[DATA FOR THIS TASK Boundary: Start]

-- ==== Sys2Proof/Certificates/Slice0/Obligations.lean ====
section
/-! DEFINITION. The statements about the block, each with the rules of the manual it rests on. A statement of a mailbox
command says which state the command itself leaves and what it answers (`answersOk`, `answersLater`); what an answer does to
the block is stated once, of `answerRow`. -/

section

open Sys2Proof Sys2Proof.Machine


/-! ### The queue, the tick and reset (chapters 1, 2) -/

/-- The model's own queue: a step with the command `c` at the front of the queue is `exec c` on the state with the rest of
the queue. R7 with log entry 1: on an empty queue a step is one tick of device time, which stands still while the AON island
does not run, and nothing else changes. -/
def Obligations.StepRunsTheFrontCommandOrTicks : Prop :=
  (∀ (s : State) (c : Instr) (rest : List Instr), s.pending = c :: rest → step s = exec c { s with pending := rest }) ∧
  (∀ s : State, s.pending = [] →
    step s = .next { s with time := if aonRuns s = true ∧ s.rst.tripped = false then s.time + 1 else s.time })

/-- The reset values the manual states (R5, R20, R56, R57, R69, R75, R83, R181, R356, R382, R390, R397, R414, R426, R445,
R455): what stands in the state right after reset. -/
def Obligations.ResetLeavesStatedValues : Prop :=
  let s := State.reset
  s.pending = [] ∧ s.rst.phase = .held ∧ s.rst.tripped = false ∧ s.mem = [] ∧ s.marks = [] ∧
  bootStatus s = 0 ∧ mbStatus s = 0 ∧ mbRspLen s = 0 ∧ s.mb.intEn = 0 ∧ s.mb.history = [] ∧
  evCount s = 0 ∧ s.ev.intEn = false ∧ s.ev.eseq = 0 ∧ s.ev.sink = none ∧ s.bulk.wr = none ∧ s.bulk.rd = none ∧
  (∀ t, fwOf s t 63 = fwDefault63) ∧ (∀ t n, n ≠ 63 → (fwOf s t n).en = false) ∧
  (∀ n, flagBytes s n = List.replicate 8 0) ∧
  (∀ p, (lportOf s p).st = .disabled) ∧ (∀ p, (eportOf s p).running = false) ∧ (∀ p, (pipeOf s p).running = false) ∧
  s.inst.id = 0 ∧ s.inst.joined = false ∧ s.inst.tstate = .unlocked ∧ s.inst.windows = [] ∧ s.inst.imports = [] ∧
  s.ddr.usable = 0 ∧ s.ddr.ready = false ∧ s.graphs = [] ∧ s.dma = [] ∧ s.streams = [] ∧ s.watches = [] ∧
  s.safety.armed = false ∧ polK s.safety.policy = 2 ∧ polM s.safety.policy = 3 ∧ polFI s.safety.policy = 8000000 ∧
  polSlot s.safety.policy = 4000000 ∧ polRecordMask s.safety.policy = 0x003F ∧ polFrameMask s.safety.policy = 0x03FF ∧
  polPulse s.safety.policy = 400000 ∧ s.safety.smFault = false ∧ s.safety.cpStall = false ∧ s.safety.doubtLow = false ∧
  s.power.season = .autumn ∧ s.power.cap = 420 ∧ s.power.th = 100 ∧ s.power.lambda = 16 ∧
  s.tap.dbgDomain = none ∧ s.tap.ir = 0x01

/-- R40, R46, R51, R60, R425: RESET_ENTRY brings every unit to its reset values, keeps the queue and OTP, stops every island
but AON, and leaves the trip latch only to PORST_N and VDD_AON. R39, R44, R62: the rows of the table *Release from reset*,
each in the state that the row before it leaves: t0, REFCLK late, the PLL's lock with BOOT_SRC latched at t0 + 20 µs, AON at
t0 + 22 µs with the boot ROM waiting for its image (or failed with BOOT_SRC_BAD), and the SDIO function at t0 + 100 µs, the
ports training only with BOOT_SRC = LINK. -/
def Obligations.ResetEntryAndReleaseFollowTheirTables : Prop :=
  (∀ (s : State) (c : ResetCause), ∃ t, exec (.resetEntry c) s = .next t ∧
    t = { State.reset with pending := s.pending, rst := rstAfter s.rst c, boot := t.boot, tap := t.tap,
                           fw := fwAfter s.fw c, safety := t.safety, freeCnt := s.freeCnt } ∧
    (∀ e ∈ t.fw, e ∈ s.fw ∧ e.2.lock = true ∧ c = .pwrGoodLow) ∧ (c = .pwrGoodLow → ∀ e ∈ s.fw, e.2.lock = true → e ∈ t.fw) ∧
    t.rst.phase = .held ∧ t.islands = 1 ∧
    t.boot = { bootReset with keyHash := s.boot.keyHash, keyRevoke := s.boot.keyRevoke, svnFuse := s.boot.svnFuse } ∧
    t.rst.tripped = (match c with
      | .porstLow => false
      | .railLow k => s.rst.tripped && k != 2
      | .pwrGoodLow => s.rst.tripped) ∧
    t.tap = { s.tap with dbgDomain := none, dbgBusy := false, dbgStatus := if s.tap.dbgBusy then .denied else s.tap.dbgStatus } ∧
    t.safety = { safetyReset with smFault := t.safety.smFault, doubtLow := t.safety.doubtLow } ∧
    (c = .porstLow → t.safety.smFault = false)) ∧
  (∀ (s : State) (refclk : Bool), s.rst.phase = .held →
    exec (.resetRelease refclk) s = .next { s with rst := { s.rst with
      pwrGood := true, porstN := true, railsUp := BitVec.allOnes 9, refclk := refclk, phase := .locking, t0 := s.time } }) ∧
  (∀ s : State, s.rst.phase = .locking → s.rst.refclk = false →
    exec .refclkPresent s = .next { s with rst := { s.rst with refclk := true, t0 := s.time } }) ∧
  (∀ (s : State) (src : Nat), s.rst.phase = .locking → s.rst.refclk = true →
    exec (.aonPllLocked src) s = .next { s with time := max s.time (s.rst.t0 + 80000), rst := { s.rst with
      phase := .locked, bootSrc := BitVec.ofNat 2 src } }) ∧
  (∀ (s : State) (otpErr : Bool), s.rst.phase = .locked → s.rst.tripped = false →
    ∃ t, exec (.aonRelease otpErr) s = .next t ∧
      t = { s with time := max s.time (s.rst.t0 + 88000), rst := { s.rst with phase := .aonUp }, boot := t.boot,
                   safety := t.safety } ∧ t.boot.otpErr = otpErr ∧
      (s.rst.bootSrc.toNat < 2 → t.boot.phase = 0x01 ∧ t.boot.code = s.boot.code) ∧
      (2 ≤ s.rst.bootSrc.toNat → t.boot.phase = 0xFF ∧ t.boot.code = 0x0B01) ∧
      t.safety = { s.safety with doubtLow := t.safety.doubtLow }) ∧
  (∀ s : State, s.rst.phase = .aonUp → s.rst.tripped = false →
    ∃ t, exec .sdioFunctionReady s = .next t ∧
      t = { s with time := max s.time (s.rst.t0 + 400000), rst := { s.rst with phase := .sdioUp }, islands := t.islands,
                   lports := t.lports } ∧ sdioAnswers t = true ∧
      (s.rst.bootSrc = 1 → ∀ p < 12, (lportOf t p).st = .detect) ∧
      (s.rst.bootSrc ≠ 1 → t.lports = s.lports ∧ t.islands = s.islands))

[DATA FOR THIS TASK Boundary: End]

Type the whole listing again, unaltered.

-- ==== Sys2Proof/Certificates/Slice0/Obligations.lean ====
section
/-! DEFINITION. The statements about the block, each with the rules of the manual it rests on. A statement of a mailbox
command says which state the command itself leaves and what it answers (`answersOk`, `answersLater`); what an answer does to
the block is stated once, of `answerRow`. -/

section

open Sys2Proof Sys2Proof.Machine


/-! ### The queue, the tick and reset (chapters 1, 2) -/

/-- The model's own queue: a step with the command `c` at the front of the queue is `exec c` on the state with the rest of
the queue. R7 with log entry 1: on an empty queue a step is one tick of device time, which stands still while the AON island
does not run, and nothing else changes. -/
def Obligations.StepRunsTheFrontCommandOrTicks : Prop :=
  (∀ (s : State) (c : Instr) (rest : List Instr), s.pending = c :: rest → step s = exec c { s with pending := rest }) ∧
  (∀ s : State, s.pending = [] →
    step s = .next { s with time := if aonRuns s = true ∧ s.rst.tripped = false then s.time + 1 else s.time })

/-- The reset values the manual states (R5, R20, R56, R57, R69, R75, R83, R181, R356, R382, R390, R397, R414, R426, R445,
R455): what stands in the state right after reset. -/
def Obligations.ResetLeavesStatedValues : Prop :=
  let s := State.reset
  s.pending = [] ∧ s.rst.phase = .held ∧ s.rst.tripped = false ∧ s.mem = [] ∧ s.marks = [] ∧
  bootStatus s = 0 ∧ mbStatus s = 0 ∧ mbRspLen s = 0 ∧ s.mb.intEn = 0 ∧ s.mb.history = [] ∧
  evCount s = 0 ∧ s.ev.intEn = false ∧ s.ev.eseq = 0 ∧ s.ev.sink = none ∧ s.bulk.wr = none ∧ s.bulk.rd = none ∧
  (∀ t, fwOf s t 63 = fwDefault63) ∧ (∀ t n, n ≠ 63 → (fwOf s t n).en = false) ∧
  (∀ n, flagBytes s n = List.replicate 8 0) ∧
  (∀ p, (lportOf s p).st = .disabled) ∧ (∀ p, (eportOf s p).running = false) ∧ (∀ p, (pipeOf s p).running = false) ∧
  s.inst.id = 0 ∧ s.inst.joined = false ∧ s.inst.tstate = .unlocked ∧ s.inst.windows = [] ∧ s.inst.imports = [] ∧
  s.ddr.usable = 0 ∧ s.ddr.ready = false ∧ s.graphs = [] ∧ s.dma = [] ∧ s.streams = [] ∧ s.watches = [] ∧
  s.safety.armed = false ∧ polK s.safety.policy = 2 ∧ polM s.safety.policy = 3 ∧ polFI s.safety.policy = 8000000 ∧
  polSlot s.safety.policy = 4000000 ∧ polRecordMask s.safety.policy = 0x003F ∧ polFrameMask s.safety.policy = 0x03FF ∧
  polPulse s.safety.policy = 400000 ∧ s.safety.smFault = false ∧ s.safety.cpStall = false ∧ s.safety.doubtLow = false ∧
  s.power.season = .autumn ∧ s.power.cap = 420 ∧ s.power.th = 100 ∧ s.power.lambda = 16 ∧
  s.tap.dbgDomain = none ∧ s.tap.ir = 0x01

/-- R40, R46, R51, R60, R425: RESET_ENTRY brings every unit to its reset values, keeps the queue and OTP, stops every island
but AON, and leaves the trip latch only to PORST_N and VDD_AON. R39, R44, R62: the rows of the table *Release from reset*,
each in the state that the row before it leaves: t0, REFCLK late, the PLL's lock with BOOT_SRC latched at t0 + 20 µs, AON at
t0 + 22 µs with the boot ROM waiting for its image (or failed with BOOT_SRC_BAD), and the SDIO function at t0 + 100 µs, the
ports training only with BOOT_SRC = LINK. -/
def Obligations.ResetEntryAndReleaseFollowTheirTables : Prop :=
  (∀ (s : State) (c : ResetCause), ∃ t, exec (.resetEntry c) s = .next t ∧
    t = { State.reset with pending := s.pending, rst := rstAfter s.rst c, boot := t.boot, tap := t.tap,
                           fw := fwAfter s.fw c, safety := t.safety, freeCnt := s.freeCnt } ∧
    (∀ e ∈ t.fw, e ∈ s.fw ∧ e.2.lock = true ∧ c = .pwrGoodLow) ∧ (c = .pwrGoodLow → ∀ e ∈ s.fw, e.2.lock = true → e ∈ t.fw) ∧
    t.rst.phase = .held ∧ t.islands = 1 ∧
    t.boot = { bootReset with keyHash := s.boot.keyHash, keyRevoke := s.boot.keyRevoke, svnFuse := s.boot.svnFuse } ∧
    t.rst.tripped = (match c with
      | .porstLow => false
      | .railLow k => s.rst.tripped && k != 2
      | .pwrGoodLow => s.rst.tripped) ∧
    t.tap = { s.tap with dbgDomain := none, dbgBusy := false, dbgStatus := if s.tap.dbgBusy then .denied else s.tap.dbgStatus } ∧
    t.safety = { safetyReset with smFault := t.safety.smFault, doubtLow := t.safety.doubtLow } ∧
    (c = .porstLow → t.safety.smFault = false)) ∧
  (∀ (s : State) (refclk : Bool), s.rst.phase = .held →
    exec (.resetRelease refclk) s = .next { s with rst := { s.rst with
      pwrGood := true, porstN := true, railsUp := BitVec.allOnes 9, refclk := refclk, phase := .locking, t0 := s.time } }) ∧
  (∀ s : State, s.rst.phase = .locking → s.rst.refclk = false →
    exec .refclkPresent s = .next { s with rst := { s.rst with refclk := true, t0 := s.time } }) ∧
  (∀ (s : State) (src : Nat), s.rst.phase = .locking → s.rst.refclk = true →
    exec (.aonPllLocked src) s = .next { s with time := max s.time (s.rst.t0 + 80000), rst := { s.rst with
      phase := .locked, bootSrc := BitVec.ofNat 2 src } }) ∧
  (∀ (s : State) (otpErr : Bool), s.rst.phase = .locked → s.rst.tripped = false →
    ∃ t, exec (.aonRelease otpErr) s = .next t ∧
      t = { s with time := max s.time (s.rst.t0 + 88000), rst := { s.rst with phase := .aonUp }, boot := t.boot,
                   safety := t.safety } ∧ t.boot.otpErr = otpErr ∧
      (s.rst.bootSrc.toNat < 2 → t.boot.phase = 0x01 ∧ t.boot.code = s.boot.code) ∧
      (2 ≤ s.rst.bootSrc.toNat → t.boot.phase = 0xFF ∧ t.boot.code = 0x0B01) ∧
      t.safety = { s.safety with doubtLow := t.safety.doubtLow }) ∧
  (∀ s : State, s.rst.phase = .aonUp → s.rst.tripped = false →
    ∃ t, exec .sdioFunctionReady s = .next t ∧
      t = { s with time := max s.time (s.rst.t0 + 400000), rst := { s.rst with phase := .sdioUp }, islands := t.islands,
                   lports := t.lports } ∧ sdioAnswers t = true ∧
      (s.rst.bootSrc = 1 → ∀ p < 12, (lportOf t p).st = .detect) ∧
      (s.rst.bootSrc ≠ 1 → t.lports = s.lports ∧ t.islands = s.islands))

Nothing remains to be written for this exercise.